Hi @syzygy
The FY16 report clearly shows Net Debt as at 30th June 2016 as $25.6Million. Revenue was $160Million with a Positive Cash Flow of $11.6Million and Undrawn bank facilities and cash of $14Million.
However perhaps I missed something which is entirely possible as sometimes I am writing my comp entries whilst burning a candlelight?
FY16report can be accessed here: http://hotcopper.com.au/threads/ann...epd-ax.2948690/?post_id=19686353#.WAIfv-h96Uk
The following article was published a few days ago entitled “Empired: a turnaround story at a cheap price” Published Oct 14th and written by Trevor Hoey. It is a fairly balanced article, and there is some comprehensive commentary within it from Chris Savage from Bell Potter. Well worth a read imo http://finfeed.com/technology/empired-turnaround-story-cheap-price/20161014/
”There is already enough information out there for Savage to make a call on the stock as he has just increased his 12 month price target from 55 cents to 65 cents and upgraded his recommendation from hold to buy.

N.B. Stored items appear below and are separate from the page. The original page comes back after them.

/-- The clauses of StaStoresOrEmits: the fetch, and the addresses at and on both sides of the port. -/
theorem witness_StaStoresOrEmits :
    opcodeOf standardConfig (storing 0xC000).fetchOpcode = some .staAbs
    ∧ (0xBFFF : Word) ≠ 0xC000 ∧ (0xC001 : Word) ≠ 0xC000
    ∧ (after (storing 0xC000)).out = [0x42] ∧ (after (storing 0xBFFF)).readByte 0xBFFF = 0x42
    ∧ (after (storing 0xC001)).readByte 0xC001 = 0x42 := by decide

theorem witness_AdcAddsWithCarryIn :
    opcodeOf standardConfig (start 0 [0x69, 0xFF] 0xFF 1).fetchOpcode = some .adcImm := by decide

/-- The three clauses of CmpComparesUnsigned, next to each other. -/
theorem witness_CmpComparesUnsigned :
    opcodeOf standardConfig (start 0 [0xC9, 0x80] 0x80 0).fetchOpcode = some .cmpImm
    ∧ (0x80 : Byte).toNat = (0x80 : Byte).toNat ∧ (0x7F : Byte).toNat < (0x80 : Byte).toNat
    ∧ (0x80 : Byte).toNat < (0x81 : Byte).toNat := by decide

theorem witness_BccBranchesOnCarryClear :
    opcodeOf standardConfig (start 0xFFFE [0x90, 0x80] 0 0).fetchOpcode = some .bcc
    ∧ (start 0xFFFE [0x90, 0x80] 0 0).flag standardConfig .carry = false
    ∧ (start 0xFFFE [0x90, 0x80] 0 1).flag standardConfig .carry = true := by decide

theorem witness_FaultIsPreciseAndFinal : (start 7 [0xFF] 0x80 0x80).run = .running
    ∧ opcodeOf standardConfig (start 7 [0xFF] 0x80 0x80).fetchOpcode = none := by decide

theorem witness_HaltIsFinal : State.reset.run = .running
    ∧ opcodeOf standardConfig State.reset.fetchOpcode = some .hlt := by decide

theorem witness_OnlyBccTransfersControl :
    exec (.bccRel 0x80) State.reset = .next (bccRelEffect standardConfig 0x80 State.reset)
    ∧ exec .hlt State.reset = .next State.reset.halt
    ∧ exec .nop State.reset = .next (State.reset.advance 1) := ⟨rfl, rfl, rfl⟩

theorem witness_BranchToItselfNeverEnds : (start 0x10 [0x90, 0xFE] 0 0).run = .running
    ∧ (start 0x10 [0x90, 0xFE] 0 0).readByte 0x10 = standardConfig.opc .bcc
    ∧ (start 0x10 [0x90, 0xFE] 0 0).readByte 0x11 = 0xFE
    ∧ (start 0x10 [0x90, 0xFE] 0 0).flag standardConfig .carry = false := by decide

/-- The clauses of FlagTableIsExact: a flag outside and one inside the list, a status byte with the same
carry (which the second clause asks for ADC alone), and an instruction that reads no flag. -/
theorem witness_FlagTableIsExact : standardConfig.Legal ∧ Flag.carry ∉ flagsWritten (.adcImm 1)
    ∧ (Flag.zero ∈ flagsWritten (.adcImm 1)
      ∧ ((∃ imm, Instr.adcImm 1 = .adcImm imm) →
          readFlag standardConfig .carry 0xFE = State.reset.flag standardConfig .carry))
    ∧ (Flag.carry ∈ flagsWritten (.cmpImm 1)
      ∧ ((∃ imm, Instr.cmpImm 1 = .adcImm imm) →
          readFlag standardConfig .carry 0xFF = State.reset.flag standardConfig .carry))
    ∧ (∀ imm, Instr.clc ≠ .adcImm imm) ∧ ∀ rel, Instr.clc ≠ .bccRel rel :=
  ⟨standardConfig_legal, by decide, ⟨by decide, fun _ => by decide⟩,
    ⟨by decide, fun ⟨_, h⟩ => Instr.noConfusion h⟩, by simp, by simp⟩

theorem witness_SetZNWritesZeroAndNegative : standardConfig.Legal ∧ Flag.carry ≠ .zero
    ∧ Flag.carry ≠ .negative := ⟨standardConfig_legal, by decide, by decide⟩

theorem witness_FlagsAreIndependent : standardConfig.Legal ∧ Flag.zero ≠ .carry :=
  ⟨standardConfig_legal, by decide⟩

theorem witness_InertFlagsKeepTheirResetValue : standardConfig.Legal
    ∧ boot standardConfig [] = .next State.reset ∧ Flag.decimal ∈ inertFlags :=
  ⟨standardConfig_legal, rfl, by decide⟩

/-- Carry set under the standard layout and under the reversed one. -/
theorem witness_FlagLayoutChangesNoRun : standardConfig.Legal ∧ Function.Injective reversedLayout
    ∧ SameUpToLayout standardConfig { standardConfig with flagBit := reversedLayout }
        (start 0 [0x90, 0x02] 0 0x01) (start 0 [0x90, 0x02] 0 0x80) :=
  ⟨standardConfig_legal, reversedLayout_injective, rfl, by intro f; cases f <;> decide⟩

theorem witness_OnlyTheCarryInfluencesARun : standardConfig.Legal
    ∧ SameUpToOtherFlags standardConfig (start 0 [0x69, 0x02] 0 0x01) (start 0 [0x69, 0x02] 0 0xFF) :=
  ⟨standardConfig_legal, rfl, by decide⟩

/-- Words next to the port on both sides, and the port itself. -/
theorem witness_MemoryRoundTrips : (0xBFFE : Word) ≠ ioPort ∧ (0xBFFE : Word) + 1 ≠ ioPort
    ∧ (0xC001 : Word) ≠ ioPort ∧ (0xC001 : Word) + 1 ≠ ioPort ∧ standardConfig.portStores = false := by
  decide

/-- Both bytes off the port, the high byte on it, the low byte on it. -/
theorem witness_WordWriteDecodesEachByte : standardConfig.portStores = false
    ∧ (0xBFFF : Word) + 1 = ioPort ∧ (0xC000 : Word) = ioPort
    ∧ (State.reset.writeWord standardConfig 0xC000 0x4142).out = [0x42] := by decide

theorem witness_WritesAreIdempotentButAtThePort : (0xC001 : Word) ≠ ioPort := by decide

theorem witness_CanonicalMemories : Memory.wf [(0, 1), (65535, 2)]
    ∧ Memory.wf (Memory.write [(0, 1)] 65535 2)
    ∧ ∀ addr : Word, Memory.read [(0, 1), (65535, 2)] addr.toNat
        = (Memory.write [(0, 1)] 65535 2).read addr.toNat := ⟨by decide, by decide, fun _ => rfl⟩

theorem witness_OnlyStaChangesMemory : step (storing 0x0200) = .next (after (storing 0x0200))
    ∧ (after (storing 0x0200)).readByte 0x0200 ≠ (storing 0x0200).readByte 0x0200 := ⟨rfl, by decide⟩

/-- A state about to store 0x42 at `addr`, with another STA after it. -/
def storingAhead (addr : Word) : State :=
  start 0x0010 [0x8D, loByte addr, hiByte addr, 0x8D, 0x00, 0x02] 0x42 0
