-- ==== Sys2Proof/Machine/MessageAssembler.lean ====
section
/-! DEFINITION. The message assembler (43_message_assembler.md): MSGLEN, MSGENC, MSGDEC and the message-store commands. -/

namespace Sys2Proof.Machine

/-- A message with its header's MessageLength replaced (R181, R192): the total modulo 2^32. -/
def withMessageLength (M : Message) (t : Nat) : Message :=
  { M with hdr := { M.hdr with messageLength := BitVec.ofNat 32 t } }

/-! ## Total length and serialisation -/

/-- MSGLEN (R181). -/
def execMsglen (s : State) : Result :=
  conclude (.ok ({ ResultRegs.reset with u32 := BitVec.ofNat 32 (totalLength s.msg) },
    withMessageLength s.msg (totalLength s.msg))) s

/-- The bytes of a message in wire order (R187): the header carrying the total, then each AVP's padded bytes. -/
def msgWire (M : Message) : Bytes :=
  headerEncode (withMessageLength M (totalLength M)).hdr ++ (M.avps.map avpWire).flatten

/-- `msg_encode(M)` (R187 to R191): EmptyPayload for any AVP with empty Data, then the length self-check, then the layout. -/
def msgEncode (M : Message) : Except Code (Bytes × Nat) :=
  if M.avps.any (fun A => A.data.isEmpty) then .error .emptyPayload
  else if totalLength M > 2 ^ 24 - 1 then .error .lengthMismatch
  else .ok (msgWire M, totalLength M)

/-- MSGENC (R192): LengthMismatch also sets the sticky DEFECT (R191). -/
def execMsgenc (s : State) : Result :=
  match msgEncode s.msg with
  | .ok (out, t) =>
    conclude (.ok ({ ResultRegs.reset with buf := out, u32 := BitVec.ofNat 32 t }, withMessageLength s.msg t)) s
  | .error .lengthMismatch => conclude (.error .lengthMismatch) (setDefect s)
  | .error e => conclude (.error e) s

/-! ## Parsing -/

/-- The AVP boundary loop (R184, R185, R186): `cur` is the cursor and `S` the AVPs decoded so far; it answers all the AVPs and the
trailing-byte count. Every pass that does not raise moves the cursor forward, so a fuel of |B| is never used up
(log entry 14). -/
def avpLoop (limit : Option Nat) (B : Bytes) : Nat → Nat → List Avp → Except Code (List Avp × Nat)
  | 0, cur, S => .ok (S, B.length - cur)
  | fuel + 1, cur, S =>
    if B.length - cur < 8 then .ok (S, B.length - cur)
    else
      let L := (decode24 (slice B (cur + 5) (cur + 8))).toNat
      let stop := cur + L + pad4 L
      if stop > B.length then .error .truncatedAVP
      else
        match avpDecode (slice B cur stop) with
        | .error e => .error e
        | .ok (A, _) =>
          if listFull limit S.length then .error .capacityExceeded
          else avpLoop limit B fuel stop (S ++ [A])

/-- `msg_decode(B)` (R182 to R186, R194): the message and the trailing-byte count. MessageLength is compared with nothing. -/
def msgDecode (limit : Option Nat) (B : Bytes) : Except Code (Message × Nat) :=
  if B.length < 28 then .error .shortMessage
  else
    match headerDecode (slice B 0 20) with
    | .error e => .error e
    | .ok H =>
      match avpLoop limit B B.length 20 [] with
      | .error e => .error e
      | .ok (S, trail) => .ok (⟨H, S⟩, trail)

/-- MSGDEC (R193): MSG is committed only on full success. -/
def execMsgdec (s : State) : Result :=
  conclude ((msgDecode s.params.maxAvps s.a.buf).map fun p =>
    ({ ResultRegs.reset with trail := BitVec.ofNat 3 p.2 }, p.1)) s

/-! ## The message store -/

/-- MSGGETH (R200). -/
def execMsggeth (s : State) : Result :=
  conclude (.ok ({ ResultRegs.reset with hdr := s.msg.hdr }, s.msg)) s

/-- MSGSETH (R201): all seven fields as given. -/
def execMsgseth (s : State) : Result :=
  conclude (.ok (ResultRegs.reset, { s.msg with hdr := s.a.hdr })) s

/-- MSGAPP (R202): the record is not validated. -/
def execMsgapp (s : State) : Result :=
  if listFull s.params.maxAvps s.msg.avps.length then conclude (.error .capacityExceeded) s
  else conclude (.ok (ResultRegs.reset, { s.msg with avps := s.msg.avps ++ [s.a.avp] })) s

/-- MSGSETL (R203). -/
def execMsgsetl (s : State) : Result :=
  conclude (.ok (ResultRegs.reset, { s.msg with avps := s.a.list })) s

/-- MSGGETL (R204). -/
def execMsggetl (s : State) : Result :=
  conclude (.ok ({ ResultRegs.reset with list := s.msg.avps }, s.msg)) s

/-- MSGCLR (R205). -/
def execMsgclr (s : State) : Result :=
  conclude (.ok (ResultRegs.reset, Message.empty)) s

/-- MSGGET (R208): the first record with the code, or the sentinel. -/
def execMsgget (s : State) : Result :=
  match firstIndex s.msg.avps s.a.u32 with
  | none => conclude (.ok ({ ResultRegs.reset with avp := Avp.zero, found := false }, s.msg)) s
  | some i => conclude (.ok ({ ResultRegs.reset with avp := s.msg.avps.getD i Avp.zero, found := true }, s.msg)) s

/-- MSGDEL (R209): the first record with the code is removed, the rest keeps its order. -/
def execMsgdel (s : State) : Result :=
  match firstIndex s.msg.avps s.a.u32 with
  | none => conclude (.ok ({ ResultRegs.reset with found := false }, s.msg)) s
  | some i =>
    conclude (.ok ({ ResultRegs.reset with found := true },
      { s.msg with avps := s.msg.avps.take i ++ s.msg.avps.drop (i + 1) })) s

end Sys2Proof.Machine
end

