-- ==== Sys2Proof/Machine/Agents.lean ====
section
/-! DEFINITION. The agents around the codec unit (R20): the host's actions and its hold (R21, R22, R29, R50), the transport's and the
reset's events, and the default schedule. -/

namespace Sys2Proof.Machine

/-- A host write of CMD while BUSY = 0 (R21, R30): CMD keeps the value written, assigned or not (log entry 3), and the codec unit
executes the command in the same step; an unassigned value raises IllegalCommand (R96, R264). -/
def issueCommand (v : Byte) (s : State) : Result :=
  match decodeCmd v with
  | .ok i => exec i { s with cmd := v }
  | .error _ => .next (illegalCommand { s with cmd := v })

/-- A host write of an operand register (R29), allowed at any time (R71). -/
def writeOperand (a : OperandRegs) (s : State) : State := { s with a := a }

/-- One host action on the state whose program no longer lists it. A value longer than the register stops the machine (log entry
5); a write of a read-only register is ignored (R40, R50); a read has no effect (R67). -/
def hostAct (act : HostAction) (s : State) : Result :=
  if hostWriteFits s.params act then
    match act with
    | .setBuf v => .next (writeOperand { s.a with buf := v } s)
    | .setU32 v => .next (writeOperand { s.a with u32 := v } s)
    | .setHdr v => .next (writeOperand { s.a with hdr := v } s)
    | .setAvp v => .next (writeOperand { s.a with avp := v } s)
    | .setList v => .next (writeOperand { s.a with list := v } s)
    | .command v => issueCommand v s
    | .setReadOnly _ => .next s
    | .read _ => .next s
  else .fault .operandOverCapacity

/-- Whether the host is held: its next action is a command write while BUSY = 1 (R22). -/
def hostHeld (s : State) : Bool :=
  match s.program with
  | .command _ :: _ => s.status.busy
  | _ => false

/-- The host's turn: its next action, unless it has none or is held; then nothing happens (R22; log entry 7). -/
def hostTurn (s : State) : Result :=
  match s.program with
  | [] => .next s
  | act :: rest => if hostHeld s then .next s else hostAct act { s with program := rest }

/-- One event on the state whose schedule no longer lists it. -/
def takeEvent (e : Event) (s : State) : Result :=
  match e with
  | .hostTurn => hostTurn s
  | .framerTurn => .next (framerStep s)
  | .offer bs => .next (offerBytes bs s)
  | .close => .next (closeStream s)
  | .reset => .next (resetBlock s)

/-- With no schedule pending, the framer goes first when it has a step, and otherwise the host (DESIGN CHOICE, log entry 1). -/
def defaultTurn (s : State) : Result :=
  if framerEnabled s then .next (framerStep s) else hostTurn s

end Sys2Proof.Machine
end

Potential corporate activity
As well as having confidence in a turnaround, Savage highlighted that there is the prospect of corporate activity. He referred to recent transactions including the acquisitions of Oakton by Dimension Data, UXC by CSC and Telstra’s purchase of Readify. He also noted the recent $1.63 per share bid for ASG Group (ASX: ASZ) by Nomura Research Institute.”